> [Work task] Only one stretch of the data below is wanted: the lines from the one with "def escByte : Byte := 0xED" through the one with "rest, m + 1 =>", repeated exactly.
↓↓↓
-- ==== Sys2Proof/Machine/Rle.lean ====
section
/-! DEFINITION. The run-length coding of Z80 files (R292 to R299) and the meanings of its rows `RLE.escape` and
`RLE.escape.count0`. -/

namespace Sys2Proof.Machine

/-- The escape byte (R293). -/
def escByte : Byte := 0xED

/-- `Decompress(src, memlen)` (R294 to R296): two adjacent escape bytes at the read position start an escape, an escape cut
short by the end stops, and `memlen` is a hard stop. -/
def decompress : List Byte → Nat → List Byte
  | _, 0 => []
  | [], _ => []
  | [a], _ + 1 => [a]
  | a :: b :: rest, m + 1 =>
    if a = escByte ∧ b = escByte then
      match rest with
      | c :: v :: rest => List.replicate (min c.toNat (m + 1)) v ++ decompress rest (m + 1 - min c.toNat (m + 1))
      | _ => []
    else a :: decompress (b :: rest) m

/-- How many bytes equal to `b` the string starts with (R297). -/
def runLength (b : Byte) : List Byte → Nat
  | [] => 0
  | c :: cs => if c = b then runLength b cs + 1 else 0

/-- `Compress` with fuel: one literal, run or escape a turn (R297, R298). -/
def compressFuel : Nat → List Byte → List Byte
  | 0, _ => []
  | _, [] => []
  | fuel + 1, b :: rest =>
    let run := min (runLength b (b :: rest)) 255
    if b = escByte then
      if 2 ≤ run then
        [escByte, escByte, BitVec.ofNat 8 run, escByte] ++ compressFuel fuel ((b :: rest).drop run)
      else
        match rest with
        | [] => [escByte]
        | c :: rest => escByte :: c :: compressFuel fuel rest
    else if 5 ≤ run then
      [escByte, escByte, BitVec.ofNat 8 run, b] ++ compressFuel fuel ((b :: rest).drop run)
    else
      List.replicate run b ++ compressFuel fuel ((b :: rest).drop run)

/-- `Compress(src)` (R297). -/
def compress (src : List Byte) : List Byte := compressFuel src.length src

/-- `RLE.escape` (R293): `ED ED <count> <value>` stands for `count` copies of `value`, which the codec returns; nothing
else changes (R292). -/
def execRleEscape (count value : Byte) (s : State) : Result :=
  .next (s.give (.bytes (decompress [escByte, escByte, count, value] 255)))

/-- `RLE.escape.count0` (R296): all four bytes are consumed and no byte results. -/
def execRleEscapeCount0 (value : Byte) (s : State) : Result :=
  .next (s.give (.bytes (decompress [escByte, escByte, 0x00, value] 255)))

end Sys2Proof.Machine
end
↑↑↑
> [Solution to this problem]
def escByte : Byte := 0xED

/-- `Decompress(src, memlen)` (R294 to R296): two adjacent escape bytes at the read position start an escape, an escape cut
short by the end stops, and `memlen` is a hard stop. -/
def decompress : List Byte → Nat → List Byte
  | _, 0 => []
  | [], _ => []
  | [a], _ + 1 => [a]
  | a :: b :: rest, m + 1 =>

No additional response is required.